Discussion and systematic remarks. Within the order Semaestomeae , four families are widely recognized (see Kramp 1961; Russell 1970; Bayha & Dawson 2010)— Pelagiidae , Cyaneidae , Ulmariidae and Drymonematidae —and a fifth family, Phacellophoridae , has been proposed by Straehler-Pohl et al. (2011). The Pelagiidae are easily recognized by emergence of the tentacles at the umbrella margin, the absence of branched pouches of the gastrovascular sinus, and the absence of a ring canal.

Pelagiidae contains three genera ( Gershwin & Collins 2002)— Chrysaora , Pelagia , and Sanderia —of which one, Chrysaora , was recently revised by Morandini and Marques (2010). Pelagiid jellyfish bearing eight marginal tentacles and eight rhopalia, as the new jellyfish described here, belong either to Chrysaora or to the monospecific Pelagia . These two genera are easily distinguished by a number of morphological characters. Namely, Pelagia have conspicuous exumbrellar cnidocyst warts, shallow rhopaliar pits, 16 marginal lappets, and radial septa terminating between rhopalia and tentacles.

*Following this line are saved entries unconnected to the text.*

/-- Free bytes: what the lookup index holds is the device's own (R278). -/
def freeBytes (n : Nat) (s : State) : State × List Byte :=
  ({ s with free := s.free + n }, (List.range n).map fun i => BitVec.ofNat 8 (Config.freeValue (s.free + i) 8))

/-- DICT_LOAD (R278): the index is built and the slot is LOADED by the context. -/
def State.dictLoad (s : State) (f : Flight) : State :=
  let d := f.desc.toNat
  let img := s.dictImage f.ctx (Dc.image d)
  let s := s.engineFetch f (Dc.image d) img.length 0
  let done (s : State) (st : List Status) : State :=
    match s.flight f.id with
    | some f => s.finish f st
    | none => s
  if !dictOk img then done s [.descriptorInvalid]
  else
    let (s, ix) := freeBytes (32 * Dic.count img + 1048576) s
    let s := s.engineStore f (Dc.index d) ix
    let s := s.bump 0x8037 0x0E (dictDuplicates img)
    let slot : DictSlot := ⟨true, f.ctx, Dic.count img, Dc.image d⟩
    done { s with intake := { s.intake with dicts := modNth s.intake.dicts (Dc.slot d) fun _ => slot } } []

def execDictLoad (d : Dispatch) (s : State) : Host.Outcome State Fault Refusal :=
  let desc := force d.desc 3 0 2
  .next (s.engineCommand d desc .intake (fun s => s.dictLoadOk desc.toNat && !s.dictLost d desc.toNat) State.dictLoad)

def State.dictMine (s : State) (c i : Nat) : Bool := (s.dict i).loaded && (s.dict i).ctx == c

/-- A TEXT stream of the context that is not OFF uses the slot. -/
def State.dictInUse (s : State) (c i : Nat) : Bool :=
  (List.range 128).any fun k =>
    let g := s.intakeCfg k
    s.intakeState k != 0 && s.kindOf k == 1 && Ic.context g == c && Ic.dict g == i

def State.dictUnload (s : State) (f : Flight) : State :=
  let s := { s with intake := { s.intake with dicts := modNth s.intake.dicts (Dc.slot f.desc.toNat) fun _ => {} } }
  s.finish f []

def execDictUnload (d : Dispatch) (s : State) : Host.Outcome State Fault Refusal :=
  let desc := force d.desc 3 0 3
  let n := desc.toNat
  .next (s.engineCommand d desc .intake (fun s => fld n 511 6 == 0 && s.dictMine d.ctx (Dc.slot n)
    && !s.dictInUse d.ctx (Dc.slot n)) State.dictUnload)

/-- The bytes of one token, if it is known (R282). -/
def detokOne (d : List Byte) (t : Nat) : Option (List Byte) :=
  match (List.range (Dic.count d)).find? fun i => Dic.number d i == t with
  | some i => some (Dic.token d i)
  | none => if Dic.byteBase d ≤ t ∧ t ≤ Dic.byteBase d + 255 then some [BitVec.ofNat 8 (t - Dic.byteBase d)] else none

/-- DETOK's conversion: bytes written, tokens consumed, unknown tokens (R282). -/
def detokenize (d : List Byte) (cap : Nat) : List Nat → List Byte → Nat → Nat → List Byte × Nat × Nat
  | [], out, n, u => (out, n, u)
  | t :: r, out, n, u =>
    match detokOne d t with
    | none => detokenize d cap r out (n + 1) (u + 1)
    | some b => if cap < out.length + b.length then (out, n, u) else detokenize d cap r (out ++ b) (n + 1) u

/-- DETOK (R282). -/
def State.detok (s : State) (f : Flight) : State :=
  let d := f.desc.toNat
  let off := (s.dict (Dc.slot d)).image
  let img := s.dictImage f.ctx off
  let src := s.partRead f.ctx (Dc.image d) (4 * Dc.count d)
  let toks := (List.range (Dc.count d)).map fun i => leAt src (4 * i) 4
  let (out, n, u) := detokenize img (Dc.dstBytes d) toks [] 0 0
  let s := (s.engineFetch f off img.length 0).engineFetch f (Dc.image d) (4 * Dc.count d) 1
  let s := (s.engineStore f (Dc.dst d) out).bump 0x8037 0x0D u
  let s := s.engineStore f (Dc.result d) (leBytes 4 out.length ++ leBytes 4 n ++ leBytes 4 u ++ leBytes 4 0)
  match s.flight f.id with
  | some f => s.finish f []
  | none => s

def execDetok (d : Dispatch) (s : State) : Host.Outcome State Fault Refusal :=
  let desc := force d.desc 3 0 4
  let n := desc.toNat
  .next (s.engineCommand d desc .intake (fun s => fld n 511 190 == 0 && s.dictMine d.ctx (Dc.slot n)) State.detok)

end Sys2Proof.Machine
end

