-- ==== Sys2Proof/Machine/Pair.lean ====
section
/-! DEFINITION. The Pas de deux: forming, heartbeats, failover, mirrored writes, refill (R380-R391). -/

namespace Sys2Proof.Machine

/-! ## Forming and leaving (R380, R381) -/

/-- The serial number of the IOD (0x1010:07, R30). -/
def State.iodSerial (s : State) : Nat := fld (nth 0 s.pkg.fuses 6) 191 128

def State.pairControl (s : State) : Nat := s.get 0x3110 1

def State.hasPairPort (s : State) : Bool := (List.range 6).any fun p => s.portRole p == 1

/-- Has this device a context that is not FREE? -/
def State.ctxInUse (s : State) : Bool := s.holders != []

/-- A write of PAIR_CONTROL that R380 refuses. -/
def State.pairRefused (s : State) (v : Nat) : Bool :=
  match s.pairState with
  | 0 => v != 0 && !s.hasPairPort
  | 1 | 4 | 5 => v != 0 && v != s.pairControl
  | _ => false

/-- PAIR_HELLO's body: the serial, the measurement, and PAIR_CONTROL with bit 7 for contexts in use. -/
def helloBody (serial measurement control : Nat) (busy : Bool) : List Byte :=
  beBytes 8 serial ++ leBytes 64 measurement ++ beBytes 1 (control + b2n busy * 128)

def State.sendHello (s : State) : State :=
  s.toPartner { type := 3, body := helloBody s.iodSerial (leNat s.sec.measure) s.pairControl s.ctxInUse }

/-- The check of R381 that fails; 0 when all pass. -/
def State.helloReason (s : State) (serial measurement control : Nat) (busy : Bool) : Nat :=
  let own := s.pairControl
  let free := !s.ctxInUse
  if measurement ≠ leNat s.sec.measure then 2
  else if !((own == 1 && control == 1) || (own == 2 && control == 3) || (own == 3 && control == 2)) then 3
  else if own == 1 && (!free || busy) then 4
  else if (own == 3 && !free) || (control == 3 && busy) then 5
  else if s.fab.pair.fromSolo && own == 1 && s.fab.pair.former == some serial then 6
  else 0

/-- FORMING ends without a pair: OFF, or SOLO when it was entered from there. -/
def State.formFails (s : State) (reason : Nat) : State :=
  (s.setPair (if s.fab.pair.fromSolo then 3 else 0) reason).modPair fun p => { p with hello := none }

/-- The partner's PAIR_HELLO meets a device that is FORMING. -/
def State.meetHello (s : State) : State :=
  match s.fab.pair.hello with
  | some [serial, measurement, control, busy] =>
    if s.pairState ≠ 1 then s
    else
      let r := s.helloReason serial measurement control (busy == 1)
      if r ≠ 0 then s.formFails r
      else
        let s := (s.set 0x3112 1 serial).set 0x3112 2 (if s.iodSerial < serial then 0 else 1)
        let fresh : Pair := {}
        let s := s.modPair fun _ => fresh
        s.setPair (if s.pairControl = 1 then 2 else if s.pairControl = 2 then 4 else 5) 0
  | _ => s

By contrast, Chrysaora jellyfish have radial septa terminating proximate to the base of the tentacle and a higher number of marginal lappets (32–48 [but see C. colorata below]); additional anatomical features are distinctive characters species within Chrysaora , such as the occurrence of quadralinga and a heavy manubrium in C. colorata and C. achlyos ( Gershwin & Collins 2002) . So far, C. colorata is the only known Chrysaora species with 8 marginal tentacles, but it is distinguished by its outer morphology (large size and star-shaped exumbrellar marks) from the three nominal Pelagia species , the well-known P. noctiluca (Forskål 1775) , P. panopyra Péron & Lesueur 1809 , and P. flaveola Eschscholtz 1829 ( Gershwin and Collins 2002; Cornelius 2013). A striking difference also resides in life history, in the direct metamorphosis planula-ephyra in Pelagia , whereas Chrysaora species have a polypoid stage.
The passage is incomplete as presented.